### Exercise instructions
Repeat the lines below exactly as written, please, from the line with "let l : Locker" to the line with "session (R456). -/", both lines included, and no others.

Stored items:
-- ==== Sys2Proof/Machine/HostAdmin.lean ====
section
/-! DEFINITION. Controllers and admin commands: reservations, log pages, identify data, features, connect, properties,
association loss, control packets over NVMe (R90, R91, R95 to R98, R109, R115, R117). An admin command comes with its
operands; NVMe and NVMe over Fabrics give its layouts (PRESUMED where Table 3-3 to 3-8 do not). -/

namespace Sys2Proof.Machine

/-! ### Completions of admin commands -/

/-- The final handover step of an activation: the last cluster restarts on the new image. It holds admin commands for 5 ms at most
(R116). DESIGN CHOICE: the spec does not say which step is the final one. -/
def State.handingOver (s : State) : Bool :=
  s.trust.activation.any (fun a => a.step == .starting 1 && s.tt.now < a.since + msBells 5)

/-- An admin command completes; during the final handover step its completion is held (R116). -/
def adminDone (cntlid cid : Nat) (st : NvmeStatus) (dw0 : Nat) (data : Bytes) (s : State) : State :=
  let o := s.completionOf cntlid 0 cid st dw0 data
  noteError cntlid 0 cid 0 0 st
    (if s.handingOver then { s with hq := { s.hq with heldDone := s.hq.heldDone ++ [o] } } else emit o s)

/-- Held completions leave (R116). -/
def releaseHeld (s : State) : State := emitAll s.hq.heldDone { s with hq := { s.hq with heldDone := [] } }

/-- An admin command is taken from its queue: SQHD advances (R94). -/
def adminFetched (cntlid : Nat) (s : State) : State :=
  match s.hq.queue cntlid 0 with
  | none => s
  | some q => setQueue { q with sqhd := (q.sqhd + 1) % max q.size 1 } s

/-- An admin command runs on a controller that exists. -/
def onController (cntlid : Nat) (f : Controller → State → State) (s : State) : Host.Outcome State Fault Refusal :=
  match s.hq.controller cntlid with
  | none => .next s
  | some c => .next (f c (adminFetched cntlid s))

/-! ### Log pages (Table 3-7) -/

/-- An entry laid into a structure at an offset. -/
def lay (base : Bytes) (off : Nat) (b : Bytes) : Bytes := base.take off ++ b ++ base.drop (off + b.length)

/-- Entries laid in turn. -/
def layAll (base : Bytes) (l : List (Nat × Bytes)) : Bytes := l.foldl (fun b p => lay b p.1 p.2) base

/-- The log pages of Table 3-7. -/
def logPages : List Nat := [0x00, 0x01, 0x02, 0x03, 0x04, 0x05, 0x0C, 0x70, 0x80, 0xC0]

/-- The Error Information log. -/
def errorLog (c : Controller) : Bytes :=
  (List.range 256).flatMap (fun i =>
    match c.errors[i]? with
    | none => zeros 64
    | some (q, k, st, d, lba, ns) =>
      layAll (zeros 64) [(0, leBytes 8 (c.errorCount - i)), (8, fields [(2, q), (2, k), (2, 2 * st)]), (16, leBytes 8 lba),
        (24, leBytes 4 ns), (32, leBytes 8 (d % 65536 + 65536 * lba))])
---
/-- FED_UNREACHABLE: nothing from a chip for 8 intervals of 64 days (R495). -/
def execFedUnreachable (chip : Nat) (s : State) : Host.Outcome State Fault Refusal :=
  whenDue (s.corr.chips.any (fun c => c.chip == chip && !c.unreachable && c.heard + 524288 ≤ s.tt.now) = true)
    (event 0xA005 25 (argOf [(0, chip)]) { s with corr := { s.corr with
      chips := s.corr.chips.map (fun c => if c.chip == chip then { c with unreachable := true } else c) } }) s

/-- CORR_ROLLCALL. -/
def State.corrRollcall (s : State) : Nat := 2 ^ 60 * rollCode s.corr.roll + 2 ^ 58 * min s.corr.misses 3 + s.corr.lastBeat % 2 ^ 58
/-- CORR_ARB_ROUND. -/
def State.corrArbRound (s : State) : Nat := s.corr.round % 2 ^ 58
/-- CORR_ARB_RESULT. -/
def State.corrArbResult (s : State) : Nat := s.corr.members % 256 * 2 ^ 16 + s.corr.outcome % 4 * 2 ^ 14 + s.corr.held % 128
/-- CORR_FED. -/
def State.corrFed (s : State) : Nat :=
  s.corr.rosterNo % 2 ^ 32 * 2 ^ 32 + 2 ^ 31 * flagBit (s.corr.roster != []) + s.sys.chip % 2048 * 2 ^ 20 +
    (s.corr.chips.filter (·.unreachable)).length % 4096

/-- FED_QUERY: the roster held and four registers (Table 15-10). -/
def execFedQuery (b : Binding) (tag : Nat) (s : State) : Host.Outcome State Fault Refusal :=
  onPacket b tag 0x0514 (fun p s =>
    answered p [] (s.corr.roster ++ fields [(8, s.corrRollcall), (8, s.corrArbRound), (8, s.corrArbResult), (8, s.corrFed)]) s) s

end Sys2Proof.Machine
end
...
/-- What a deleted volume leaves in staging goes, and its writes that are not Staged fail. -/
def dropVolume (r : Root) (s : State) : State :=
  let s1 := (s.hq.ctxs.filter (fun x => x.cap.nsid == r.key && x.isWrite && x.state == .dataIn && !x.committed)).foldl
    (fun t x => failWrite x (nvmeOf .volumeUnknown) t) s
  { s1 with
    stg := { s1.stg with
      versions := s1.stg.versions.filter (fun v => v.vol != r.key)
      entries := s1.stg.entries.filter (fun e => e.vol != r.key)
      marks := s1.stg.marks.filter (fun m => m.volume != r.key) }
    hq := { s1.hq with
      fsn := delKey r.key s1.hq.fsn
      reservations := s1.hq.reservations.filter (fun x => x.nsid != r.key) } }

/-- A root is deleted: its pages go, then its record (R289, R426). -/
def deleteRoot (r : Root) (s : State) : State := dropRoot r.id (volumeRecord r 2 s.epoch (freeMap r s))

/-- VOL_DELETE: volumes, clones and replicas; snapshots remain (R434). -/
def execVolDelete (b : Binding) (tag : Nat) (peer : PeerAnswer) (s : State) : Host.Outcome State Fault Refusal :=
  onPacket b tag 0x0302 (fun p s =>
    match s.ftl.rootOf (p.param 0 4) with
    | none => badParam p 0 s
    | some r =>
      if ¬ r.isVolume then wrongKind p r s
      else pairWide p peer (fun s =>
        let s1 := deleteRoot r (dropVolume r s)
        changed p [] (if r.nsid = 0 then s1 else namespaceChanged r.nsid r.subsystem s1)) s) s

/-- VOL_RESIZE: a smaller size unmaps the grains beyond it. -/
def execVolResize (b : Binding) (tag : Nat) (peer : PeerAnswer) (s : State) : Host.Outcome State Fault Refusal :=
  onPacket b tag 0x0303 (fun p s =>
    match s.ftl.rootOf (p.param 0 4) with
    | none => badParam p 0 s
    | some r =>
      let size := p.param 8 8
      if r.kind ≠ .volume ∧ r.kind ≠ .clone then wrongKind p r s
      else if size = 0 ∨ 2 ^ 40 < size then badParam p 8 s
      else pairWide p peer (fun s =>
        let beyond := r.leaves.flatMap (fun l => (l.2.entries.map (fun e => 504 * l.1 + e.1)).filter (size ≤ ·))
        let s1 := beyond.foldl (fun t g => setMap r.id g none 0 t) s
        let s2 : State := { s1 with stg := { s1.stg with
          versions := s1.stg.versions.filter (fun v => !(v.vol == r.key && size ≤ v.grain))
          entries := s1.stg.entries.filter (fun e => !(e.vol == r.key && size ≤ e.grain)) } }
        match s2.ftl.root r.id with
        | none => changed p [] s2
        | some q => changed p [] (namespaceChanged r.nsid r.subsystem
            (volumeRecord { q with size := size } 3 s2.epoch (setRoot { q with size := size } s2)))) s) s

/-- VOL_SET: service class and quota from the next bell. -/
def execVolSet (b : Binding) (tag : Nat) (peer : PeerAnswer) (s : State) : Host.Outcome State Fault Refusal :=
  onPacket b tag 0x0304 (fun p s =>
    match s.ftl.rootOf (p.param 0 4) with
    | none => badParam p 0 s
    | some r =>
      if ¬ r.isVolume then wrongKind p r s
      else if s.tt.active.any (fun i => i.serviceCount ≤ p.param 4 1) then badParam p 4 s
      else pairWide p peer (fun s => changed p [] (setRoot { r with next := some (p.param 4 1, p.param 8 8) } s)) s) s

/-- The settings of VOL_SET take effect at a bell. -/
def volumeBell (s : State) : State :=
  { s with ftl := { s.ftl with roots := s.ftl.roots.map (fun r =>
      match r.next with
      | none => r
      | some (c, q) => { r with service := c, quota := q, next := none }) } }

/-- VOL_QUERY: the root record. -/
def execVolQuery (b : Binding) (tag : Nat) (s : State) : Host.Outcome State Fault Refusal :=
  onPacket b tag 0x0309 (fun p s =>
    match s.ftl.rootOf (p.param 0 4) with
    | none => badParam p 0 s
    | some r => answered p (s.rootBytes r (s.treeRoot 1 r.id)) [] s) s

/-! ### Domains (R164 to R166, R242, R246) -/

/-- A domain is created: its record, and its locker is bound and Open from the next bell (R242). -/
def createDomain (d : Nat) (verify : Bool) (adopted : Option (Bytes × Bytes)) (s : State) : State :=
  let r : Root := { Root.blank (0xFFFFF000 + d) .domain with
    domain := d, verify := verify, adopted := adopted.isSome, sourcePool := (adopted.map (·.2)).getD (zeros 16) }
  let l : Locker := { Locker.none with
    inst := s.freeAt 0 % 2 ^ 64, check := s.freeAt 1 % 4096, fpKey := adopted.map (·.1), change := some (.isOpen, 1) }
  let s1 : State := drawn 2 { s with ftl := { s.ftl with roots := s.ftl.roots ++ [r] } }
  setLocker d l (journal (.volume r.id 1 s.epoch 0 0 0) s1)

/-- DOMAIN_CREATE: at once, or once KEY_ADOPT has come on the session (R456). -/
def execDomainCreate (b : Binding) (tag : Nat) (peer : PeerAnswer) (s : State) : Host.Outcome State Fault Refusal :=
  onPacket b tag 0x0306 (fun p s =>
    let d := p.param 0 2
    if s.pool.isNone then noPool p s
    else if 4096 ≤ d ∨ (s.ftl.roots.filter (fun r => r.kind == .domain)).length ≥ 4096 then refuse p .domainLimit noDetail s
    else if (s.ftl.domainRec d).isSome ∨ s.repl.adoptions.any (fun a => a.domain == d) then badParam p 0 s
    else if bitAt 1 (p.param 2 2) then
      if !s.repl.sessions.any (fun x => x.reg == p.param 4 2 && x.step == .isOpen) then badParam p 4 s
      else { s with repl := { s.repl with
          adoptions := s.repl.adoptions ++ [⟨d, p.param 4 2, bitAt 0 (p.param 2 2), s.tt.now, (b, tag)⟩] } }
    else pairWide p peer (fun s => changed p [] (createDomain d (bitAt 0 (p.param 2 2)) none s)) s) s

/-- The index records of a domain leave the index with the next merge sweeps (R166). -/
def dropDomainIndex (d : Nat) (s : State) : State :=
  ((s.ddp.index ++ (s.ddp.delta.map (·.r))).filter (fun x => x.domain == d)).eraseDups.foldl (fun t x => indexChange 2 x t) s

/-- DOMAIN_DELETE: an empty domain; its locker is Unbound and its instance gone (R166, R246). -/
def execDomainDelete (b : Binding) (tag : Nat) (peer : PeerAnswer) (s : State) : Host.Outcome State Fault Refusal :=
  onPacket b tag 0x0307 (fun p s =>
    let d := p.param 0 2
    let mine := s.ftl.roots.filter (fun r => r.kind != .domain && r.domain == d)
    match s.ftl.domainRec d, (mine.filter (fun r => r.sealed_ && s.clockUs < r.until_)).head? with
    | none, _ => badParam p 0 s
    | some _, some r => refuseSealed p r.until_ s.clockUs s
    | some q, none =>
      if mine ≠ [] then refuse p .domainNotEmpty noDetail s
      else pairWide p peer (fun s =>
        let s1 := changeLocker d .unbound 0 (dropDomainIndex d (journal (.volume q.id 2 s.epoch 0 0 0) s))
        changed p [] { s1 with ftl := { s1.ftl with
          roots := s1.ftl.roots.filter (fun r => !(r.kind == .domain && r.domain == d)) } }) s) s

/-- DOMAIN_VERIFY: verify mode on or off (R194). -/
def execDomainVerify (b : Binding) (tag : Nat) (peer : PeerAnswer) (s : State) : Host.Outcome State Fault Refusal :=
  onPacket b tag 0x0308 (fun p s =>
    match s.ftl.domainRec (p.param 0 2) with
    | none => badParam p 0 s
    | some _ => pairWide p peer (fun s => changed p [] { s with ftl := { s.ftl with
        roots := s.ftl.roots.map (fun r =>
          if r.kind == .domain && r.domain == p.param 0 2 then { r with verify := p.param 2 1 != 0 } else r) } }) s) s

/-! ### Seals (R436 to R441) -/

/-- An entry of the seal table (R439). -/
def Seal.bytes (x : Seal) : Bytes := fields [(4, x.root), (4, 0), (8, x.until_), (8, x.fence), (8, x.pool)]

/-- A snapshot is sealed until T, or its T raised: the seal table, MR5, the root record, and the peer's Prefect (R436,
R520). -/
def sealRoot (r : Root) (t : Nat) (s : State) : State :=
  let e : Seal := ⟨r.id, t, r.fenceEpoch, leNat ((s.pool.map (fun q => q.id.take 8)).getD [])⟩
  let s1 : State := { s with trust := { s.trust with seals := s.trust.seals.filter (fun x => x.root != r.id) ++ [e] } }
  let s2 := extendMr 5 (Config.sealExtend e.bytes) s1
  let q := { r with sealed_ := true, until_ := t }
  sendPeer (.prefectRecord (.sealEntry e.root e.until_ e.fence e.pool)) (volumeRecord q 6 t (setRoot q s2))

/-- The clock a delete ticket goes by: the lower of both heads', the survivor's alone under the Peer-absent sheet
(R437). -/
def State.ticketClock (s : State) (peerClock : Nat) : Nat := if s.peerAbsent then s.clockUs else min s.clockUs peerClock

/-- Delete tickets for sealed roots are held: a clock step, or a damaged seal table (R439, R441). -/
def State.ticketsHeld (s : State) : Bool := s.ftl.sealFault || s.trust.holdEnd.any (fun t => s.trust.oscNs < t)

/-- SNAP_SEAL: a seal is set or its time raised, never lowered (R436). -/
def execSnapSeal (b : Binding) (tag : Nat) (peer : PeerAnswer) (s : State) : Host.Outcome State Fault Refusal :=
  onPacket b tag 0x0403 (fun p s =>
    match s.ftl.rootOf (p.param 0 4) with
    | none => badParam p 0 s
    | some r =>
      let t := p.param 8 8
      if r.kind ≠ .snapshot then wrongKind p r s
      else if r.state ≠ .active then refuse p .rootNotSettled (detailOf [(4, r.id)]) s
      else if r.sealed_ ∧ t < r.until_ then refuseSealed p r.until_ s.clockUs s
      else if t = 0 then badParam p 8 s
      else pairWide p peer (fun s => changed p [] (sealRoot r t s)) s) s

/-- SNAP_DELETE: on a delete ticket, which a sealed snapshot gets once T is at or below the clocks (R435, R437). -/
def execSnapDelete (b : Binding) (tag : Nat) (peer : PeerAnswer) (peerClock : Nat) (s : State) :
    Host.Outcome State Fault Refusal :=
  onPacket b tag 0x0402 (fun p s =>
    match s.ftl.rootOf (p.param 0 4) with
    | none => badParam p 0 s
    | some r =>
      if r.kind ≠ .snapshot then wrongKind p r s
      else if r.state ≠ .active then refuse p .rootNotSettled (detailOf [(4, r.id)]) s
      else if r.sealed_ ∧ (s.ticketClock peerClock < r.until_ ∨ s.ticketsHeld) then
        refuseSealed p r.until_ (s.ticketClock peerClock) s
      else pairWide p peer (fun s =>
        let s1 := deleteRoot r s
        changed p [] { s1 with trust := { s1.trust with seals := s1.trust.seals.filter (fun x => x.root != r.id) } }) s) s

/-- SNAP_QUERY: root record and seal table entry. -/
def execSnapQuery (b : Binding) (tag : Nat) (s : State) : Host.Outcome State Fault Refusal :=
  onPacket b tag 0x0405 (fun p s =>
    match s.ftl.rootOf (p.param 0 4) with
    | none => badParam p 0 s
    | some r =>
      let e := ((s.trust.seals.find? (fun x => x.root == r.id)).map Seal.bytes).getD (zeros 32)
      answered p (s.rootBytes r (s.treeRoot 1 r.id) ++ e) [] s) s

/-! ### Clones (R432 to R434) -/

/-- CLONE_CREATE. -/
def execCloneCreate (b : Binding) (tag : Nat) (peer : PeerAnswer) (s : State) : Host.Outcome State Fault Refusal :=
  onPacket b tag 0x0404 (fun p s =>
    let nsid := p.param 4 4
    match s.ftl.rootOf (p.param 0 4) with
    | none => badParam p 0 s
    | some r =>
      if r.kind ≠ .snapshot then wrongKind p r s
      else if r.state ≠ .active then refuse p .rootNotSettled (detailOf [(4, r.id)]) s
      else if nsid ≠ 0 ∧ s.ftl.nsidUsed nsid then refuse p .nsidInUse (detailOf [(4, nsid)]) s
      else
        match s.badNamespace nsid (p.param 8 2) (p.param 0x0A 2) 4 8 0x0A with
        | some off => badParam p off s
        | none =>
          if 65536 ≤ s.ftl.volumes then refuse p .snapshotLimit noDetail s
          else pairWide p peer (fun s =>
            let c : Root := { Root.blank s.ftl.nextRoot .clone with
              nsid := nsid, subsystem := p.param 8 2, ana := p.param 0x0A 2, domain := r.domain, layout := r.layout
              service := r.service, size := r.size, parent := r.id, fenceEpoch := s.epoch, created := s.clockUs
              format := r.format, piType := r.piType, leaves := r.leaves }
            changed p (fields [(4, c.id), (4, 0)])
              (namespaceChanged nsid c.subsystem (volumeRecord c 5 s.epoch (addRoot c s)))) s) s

### Solution below
  let l : Locker := { Locker.none with
    inst := s.freeAt 0 % 2 ^ 64, check := s.freeAt 1 % 4096, fpKey := adopted.map (·.1), change := some (.isOpen, 1) }
  let s1 : State := drawn 2 { s with ftl := { s.ftl with roots := s.ftl.roots ++ [r] } }
  setLocker d l (journal (.volume r.id 1 s.epoch 0 0 0) s1)

/-- DOMAIN_CREATE: at once, or once KEY_ADOPT has come on the session (R456). -/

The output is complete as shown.